I tym razem fikcja miesza się z prawdą. Nie wiadomo czy wyobraźnia kilkuletniej bohaterki kreuje rzeczywistość czy rzeczywistość jej wyobraźnię. Jedno jest pewne, piaskowy przyjaciel dziewczynki naprawdę istnieje, choć sama bohaterka miewa wątpliwości: „Tata mówi, że ty jesteś na niby. Że ty jesteś wymyślony... Piaskowy Wilk wybuchnął śmiechem. Wyglądał na wyjątkowo zadowolonego. — Serio? Naprawdę tak uważa? — zapytał. — Ja, który wprost uwielbiam wymyślać! A ty lubisz? — Ale wymysły nie są naprawdę — powiedziała Karusia. — A niby jak, jeśli nie są naprawdę? — śmiał się Piaskowy Wilk. — Jeśli coś jest ważne, to musi być naprawdę..!”
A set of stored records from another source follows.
-- ==== Sys2Proof/Machine/FeederCommands.lean ====
section
/-! DEFINITION. The commands of the feeder ladder: the expiries of its timers (R146, R147, R148, R151). -/

namespace Sys2Proof.Machine

/-- RIPENESS_TIMER_EXPIRY (R151). -/
def execRipenessTimerExpiry (p : Port) (s : State) : CommandResult :=
  onExpiry (.ripeness p) (fun s => s.modifyPort p fun r => { r with ripe := true }) s

/-- RESTORE_QUALIFICATION_TIMER_EXPIRY (R147). -/
def execRestoreQualificationTimerExpiry (s : State) : CommandResult :=
  onExpiry .restoreQual (fun s => { s with fl := { s.fl with qualified := true } }) s

/-- STEP_SPACING_TIMER_EXPIRY: the timer is STOPPED (R148). -/
def execStepSpacingTimerExpiry (s : State) : CommandResult := onExpiry .stepSpacing id s

/-- OVERLOAD_TIMER_EXPIRY (R146). -/
def execOverloadTimerExpiry (s : State) : CommandResult := onExpiry .overload flOverloadExpired s

end Sys2Proof.Machine
end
No właśnie. Na tej prosto dowodzonej wiarygodności wykreowanych postaci i zdarzeń opiera się literacki sukces szwedzkiej pisarki. Cóż z tego, że pokazana przez nią przyjaźń nie istnieje? Mieszkająca na jabłoni słynna babcia Miry Lobe też żyła tylko w głowie małego Andiego. Najważniejsze, że wyimaginowani przyjaciele pomagają dzieciom w twórczym przeżywaniu każdego dnia. Rozmawiając z Piaskowym Wilkiem Karusia toczy nieustanny monolog wewnętrzny szukając odpowiedzi na pytania typu: czy można zatrzymać lub cofnąć czas? czy najsilniejszy musi być największy? ile razy można zmienić zdanie? albo - co się dzieje z kolorami w ciemnościach?
Opowiadania Asy Lind są lekkie, krótkie, zabawne. Podobnie czarno-białe, ledwo muśnięte piórkiem i węglem ilustracje Kristiny Digman, choć te mają w sobie mniej humoru, a większą nostalgię. Świetne do poczytania drogą, albo na dobry sen, przed nocą.